Your task:
Every line in the records below between the one holding "s => some s" and the one holding "let h ← mkLen13to24", inclusive, is to be set down exactly; all other lines are to be left out.
#### Supplied material ####
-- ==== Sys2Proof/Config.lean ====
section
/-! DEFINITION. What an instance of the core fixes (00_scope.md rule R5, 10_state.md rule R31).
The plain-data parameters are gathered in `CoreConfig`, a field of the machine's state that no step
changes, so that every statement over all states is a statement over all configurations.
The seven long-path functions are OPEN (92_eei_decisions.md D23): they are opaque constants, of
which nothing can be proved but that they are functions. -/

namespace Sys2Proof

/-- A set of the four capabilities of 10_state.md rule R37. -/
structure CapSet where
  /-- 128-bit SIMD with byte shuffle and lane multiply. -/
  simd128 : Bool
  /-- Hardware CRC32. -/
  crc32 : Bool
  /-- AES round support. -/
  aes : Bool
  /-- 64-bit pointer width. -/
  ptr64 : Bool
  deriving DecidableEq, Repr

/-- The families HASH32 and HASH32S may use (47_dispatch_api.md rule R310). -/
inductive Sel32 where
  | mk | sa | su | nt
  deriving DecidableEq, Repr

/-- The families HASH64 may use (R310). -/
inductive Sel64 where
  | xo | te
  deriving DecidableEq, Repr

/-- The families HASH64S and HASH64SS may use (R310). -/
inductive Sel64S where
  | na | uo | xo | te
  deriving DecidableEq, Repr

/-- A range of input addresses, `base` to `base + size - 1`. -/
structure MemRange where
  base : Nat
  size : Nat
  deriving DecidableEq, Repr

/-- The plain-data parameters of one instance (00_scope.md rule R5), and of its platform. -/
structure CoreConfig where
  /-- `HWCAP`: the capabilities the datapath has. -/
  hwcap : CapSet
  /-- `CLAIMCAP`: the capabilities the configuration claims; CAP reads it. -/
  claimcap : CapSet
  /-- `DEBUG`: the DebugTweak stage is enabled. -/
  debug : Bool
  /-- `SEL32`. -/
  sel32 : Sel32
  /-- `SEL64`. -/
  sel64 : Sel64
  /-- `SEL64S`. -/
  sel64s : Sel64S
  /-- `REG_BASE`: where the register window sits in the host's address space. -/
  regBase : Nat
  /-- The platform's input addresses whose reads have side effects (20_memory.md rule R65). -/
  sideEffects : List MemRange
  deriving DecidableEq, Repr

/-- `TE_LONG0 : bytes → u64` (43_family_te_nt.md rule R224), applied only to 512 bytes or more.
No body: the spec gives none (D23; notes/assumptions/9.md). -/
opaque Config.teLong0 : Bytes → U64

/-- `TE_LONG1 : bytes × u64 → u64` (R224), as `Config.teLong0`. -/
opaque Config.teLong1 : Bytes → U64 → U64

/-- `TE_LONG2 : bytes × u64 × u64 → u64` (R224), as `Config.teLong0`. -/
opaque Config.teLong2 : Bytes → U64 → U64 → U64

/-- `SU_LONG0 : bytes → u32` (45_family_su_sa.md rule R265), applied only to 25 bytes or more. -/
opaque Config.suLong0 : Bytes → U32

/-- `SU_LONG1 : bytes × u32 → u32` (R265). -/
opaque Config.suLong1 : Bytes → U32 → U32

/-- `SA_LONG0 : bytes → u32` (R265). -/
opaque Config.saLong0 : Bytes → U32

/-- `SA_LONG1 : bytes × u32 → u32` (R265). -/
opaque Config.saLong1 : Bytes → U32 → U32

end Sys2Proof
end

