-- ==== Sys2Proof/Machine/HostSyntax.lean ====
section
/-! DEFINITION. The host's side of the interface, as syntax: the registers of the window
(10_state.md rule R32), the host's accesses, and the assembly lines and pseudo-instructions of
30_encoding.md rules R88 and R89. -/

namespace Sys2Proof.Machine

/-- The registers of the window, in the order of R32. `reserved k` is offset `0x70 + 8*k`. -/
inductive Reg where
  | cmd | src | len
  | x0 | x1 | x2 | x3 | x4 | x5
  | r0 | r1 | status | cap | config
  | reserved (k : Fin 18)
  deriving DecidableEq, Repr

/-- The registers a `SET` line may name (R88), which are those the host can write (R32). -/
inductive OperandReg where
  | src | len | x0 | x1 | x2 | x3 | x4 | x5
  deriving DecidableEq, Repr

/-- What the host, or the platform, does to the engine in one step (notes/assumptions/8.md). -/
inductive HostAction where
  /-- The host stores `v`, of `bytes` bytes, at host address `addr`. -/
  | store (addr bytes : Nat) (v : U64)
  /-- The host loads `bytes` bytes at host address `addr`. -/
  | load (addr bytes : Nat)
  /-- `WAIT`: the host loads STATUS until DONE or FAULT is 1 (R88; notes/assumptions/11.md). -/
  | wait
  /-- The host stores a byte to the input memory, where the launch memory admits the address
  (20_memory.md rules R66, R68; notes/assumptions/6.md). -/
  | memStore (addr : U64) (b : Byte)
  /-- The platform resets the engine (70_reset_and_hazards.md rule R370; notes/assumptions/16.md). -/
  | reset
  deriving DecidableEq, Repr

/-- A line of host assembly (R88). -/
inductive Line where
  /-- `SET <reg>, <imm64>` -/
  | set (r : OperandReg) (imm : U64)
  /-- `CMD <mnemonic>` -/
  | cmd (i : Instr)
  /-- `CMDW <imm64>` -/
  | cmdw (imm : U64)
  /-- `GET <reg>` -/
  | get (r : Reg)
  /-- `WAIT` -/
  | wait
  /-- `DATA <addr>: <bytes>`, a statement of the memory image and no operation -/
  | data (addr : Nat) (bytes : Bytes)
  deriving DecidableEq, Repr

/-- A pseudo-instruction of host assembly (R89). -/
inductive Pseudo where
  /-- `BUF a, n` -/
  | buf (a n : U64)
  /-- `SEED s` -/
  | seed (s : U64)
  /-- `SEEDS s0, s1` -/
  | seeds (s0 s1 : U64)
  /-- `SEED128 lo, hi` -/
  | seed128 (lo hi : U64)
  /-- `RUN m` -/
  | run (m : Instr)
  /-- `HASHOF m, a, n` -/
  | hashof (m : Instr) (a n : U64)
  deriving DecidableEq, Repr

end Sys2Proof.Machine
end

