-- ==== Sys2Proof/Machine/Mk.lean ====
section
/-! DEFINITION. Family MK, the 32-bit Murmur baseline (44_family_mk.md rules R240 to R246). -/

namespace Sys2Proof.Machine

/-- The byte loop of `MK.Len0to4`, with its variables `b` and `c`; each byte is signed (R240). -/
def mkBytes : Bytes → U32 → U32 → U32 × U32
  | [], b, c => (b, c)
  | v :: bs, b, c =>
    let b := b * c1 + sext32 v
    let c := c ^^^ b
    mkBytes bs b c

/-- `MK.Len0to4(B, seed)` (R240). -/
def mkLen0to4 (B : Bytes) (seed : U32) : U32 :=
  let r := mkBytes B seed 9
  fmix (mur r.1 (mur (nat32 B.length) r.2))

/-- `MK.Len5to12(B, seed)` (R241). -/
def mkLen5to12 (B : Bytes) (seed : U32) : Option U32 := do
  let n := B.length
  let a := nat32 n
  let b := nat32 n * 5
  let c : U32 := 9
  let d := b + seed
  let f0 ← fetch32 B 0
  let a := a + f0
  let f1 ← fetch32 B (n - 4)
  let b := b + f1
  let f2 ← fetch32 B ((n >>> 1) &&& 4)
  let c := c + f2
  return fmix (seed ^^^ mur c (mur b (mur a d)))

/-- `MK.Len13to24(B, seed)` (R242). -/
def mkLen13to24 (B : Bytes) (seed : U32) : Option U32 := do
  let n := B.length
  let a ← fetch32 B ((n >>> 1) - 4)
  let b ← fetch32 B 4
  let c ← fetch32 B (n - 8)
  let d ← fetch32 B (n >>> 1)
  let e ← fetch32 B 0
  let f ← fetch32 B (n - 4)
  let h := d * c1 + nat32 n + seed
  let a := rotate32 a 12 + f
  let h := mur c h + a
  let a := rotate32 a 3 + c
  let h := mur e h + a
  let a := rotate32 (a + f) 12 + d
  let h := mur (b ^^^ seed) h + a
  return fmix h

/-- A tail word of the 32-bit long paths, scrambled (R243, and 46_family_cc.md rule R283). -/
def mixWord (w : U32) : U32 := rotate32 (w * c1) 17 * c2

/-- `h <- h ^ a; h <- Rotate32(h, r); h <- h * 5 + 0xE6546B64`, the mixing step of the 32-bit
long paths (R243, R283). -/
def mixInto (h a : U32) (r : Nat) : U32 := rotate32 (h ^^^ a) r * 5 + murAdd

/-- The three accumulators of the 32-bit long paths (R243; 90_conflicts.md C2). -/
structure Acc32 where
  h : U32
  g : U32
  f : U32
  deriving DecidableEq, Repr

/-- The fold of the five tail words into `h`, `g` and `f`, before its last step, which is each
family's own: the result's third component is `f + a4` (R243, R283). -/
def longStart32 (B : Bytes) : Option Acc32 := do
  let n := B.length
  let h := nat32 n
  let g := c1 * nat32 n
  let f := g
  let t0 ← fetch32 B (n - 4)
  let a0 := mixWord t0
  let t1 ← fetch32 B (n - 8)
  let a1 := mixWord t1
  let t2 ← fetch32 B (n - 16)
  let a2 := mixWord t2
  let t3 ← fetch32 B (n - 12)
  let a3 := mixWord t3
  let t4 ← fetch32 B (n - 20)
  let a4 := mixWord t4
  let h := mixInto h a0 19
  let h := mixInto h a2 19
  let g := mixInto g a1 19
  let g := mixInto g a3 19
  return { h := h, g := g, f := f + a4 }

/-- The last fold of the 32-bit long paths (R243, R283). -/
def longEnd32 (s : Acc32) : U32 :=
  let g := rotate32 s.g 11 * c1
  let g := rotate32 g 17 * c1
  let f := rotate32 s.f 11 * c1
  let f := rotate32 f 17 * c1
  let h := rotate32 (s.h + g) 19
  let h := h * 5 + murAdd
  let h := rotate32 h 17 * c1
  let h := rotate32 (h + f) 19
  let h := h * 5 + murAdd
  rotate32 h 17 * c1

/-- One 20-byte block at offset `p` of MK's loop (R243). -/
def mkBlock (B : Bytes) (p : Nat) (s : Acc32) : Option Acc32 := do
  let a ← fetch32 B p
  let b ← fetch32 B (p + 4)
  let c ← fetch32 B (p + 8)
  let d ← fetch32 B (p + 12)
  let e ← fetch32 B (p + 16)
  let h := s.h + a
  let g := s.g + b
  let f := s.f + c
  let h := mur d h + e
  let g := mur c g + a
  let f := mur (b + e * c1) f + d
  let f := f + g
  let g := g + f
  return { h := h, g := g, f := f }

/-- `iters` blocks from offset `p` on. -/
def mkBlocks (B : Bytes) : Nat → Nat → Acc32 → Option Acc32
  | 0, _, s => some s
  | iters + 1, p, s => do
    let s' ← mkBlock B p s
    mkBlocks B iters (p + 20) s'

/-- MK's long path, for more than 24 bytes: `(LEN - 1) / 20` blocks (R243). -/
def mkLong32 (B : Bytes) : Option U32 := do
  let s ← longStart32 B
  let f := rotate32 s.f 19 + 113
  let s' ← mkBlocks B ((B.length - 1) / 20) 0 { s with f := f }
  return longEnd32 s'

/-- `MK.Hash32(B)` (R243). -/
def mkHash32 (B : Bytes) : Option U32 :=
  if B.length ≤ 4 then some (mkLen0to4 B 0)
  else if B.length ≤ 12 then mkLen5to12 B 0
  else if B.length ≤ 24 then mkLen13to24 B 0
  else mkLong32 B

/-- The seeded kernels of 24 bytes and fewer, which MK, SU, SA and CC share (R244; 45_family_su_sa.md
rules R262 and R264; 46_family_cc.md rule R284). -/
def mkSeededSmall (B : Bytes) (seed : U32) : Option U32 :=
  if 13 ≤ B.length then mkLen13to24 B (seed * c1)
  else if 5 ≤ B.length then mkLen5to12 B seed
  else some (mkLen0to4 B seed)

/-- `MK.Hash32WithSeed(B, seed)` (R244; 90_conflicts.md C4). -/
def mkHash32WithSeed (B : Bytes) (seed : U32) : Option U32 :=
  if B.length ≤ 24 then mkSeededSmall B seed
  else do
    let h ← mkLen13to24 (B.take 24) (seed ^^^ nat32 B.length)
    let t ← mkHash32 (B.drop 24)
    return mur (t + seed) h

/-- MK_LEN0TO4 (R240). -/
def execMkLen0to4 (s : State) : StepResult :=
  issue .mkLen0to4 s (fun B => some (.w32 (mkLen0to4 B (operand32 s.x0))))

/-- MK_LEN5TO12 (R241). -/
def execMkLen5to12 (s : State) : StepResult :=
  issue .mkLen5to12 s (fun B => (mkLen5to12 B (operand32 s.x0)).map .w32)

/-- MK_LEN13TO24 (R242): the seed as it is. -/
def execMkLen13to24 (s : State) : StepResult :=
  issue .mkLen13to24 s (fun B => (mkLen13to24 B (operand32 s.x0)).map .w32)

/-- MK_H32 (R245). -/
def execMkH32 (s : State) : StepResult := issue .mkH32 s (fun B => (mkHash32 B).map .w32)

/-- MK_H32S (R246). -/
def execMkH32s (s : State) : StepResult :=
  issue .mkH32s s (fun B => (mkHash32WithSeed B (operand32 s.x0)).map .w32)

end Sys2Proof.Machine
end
####
Answer for this exercise:
  | 0, _, s => some s
  | iters + 1, p, s => do
    let s' ← mkBlock B p s
    mkBlocks B iters (p + 20) s'

/-- MK's long path, for more than 24 bytes: `(LEN - 1) / 20` blocks (R243). -/
def mkLong32 (B : Bytes) : Option U32 := do
  let s ← longStart32 B
  let f := rotate32 s.f 19 + 113
  let s' ← mkBlocks B ((B.length - 1) / 20) 0 { s with f := f }
  return longEnd32 s'

/-- `MK.Hash32(B)` (R243). -/
def mkHash32 (B : Bytes) : Option U32 :=
  if B.length ≤ 4 then some (mkLen0to4 B 0)
  else if B.length ≤ 12 then mkLen5to12 B 0
  else if B.length ≤ 24 then mkLen13to24 B 0
  else mkLong32 B

/-- The seeded kernels of 24 bytes and fewer, which MK, SU, SA and CC share (R244; 45_family_su_sa.md
rules R262 and R264; 46_family_cc.md rule R284). -/
def mkSeededSmall (B : Bytes) (seed : U32) : Option U32 :=
  if 13 ≤ B.length then mkLen13to24 B (seed * c1)
  else if 5 ≤ B.length then mkLen5to12 B seed
  else some (mkLen0to4 B seed)

/-- `MK.Hash32WithSeed(B, seed)` (R244; 90_conflicts.md C4). -/
def mkHash32WithSeed (B : Bytes) (seed : U32) : Option U32 :=
  if B.length ≤ 24 then mkSeededSmall B seed
  else do
    let h ← mkLen13to24 (B.take 24) (seed ^^^ nat32 B.length)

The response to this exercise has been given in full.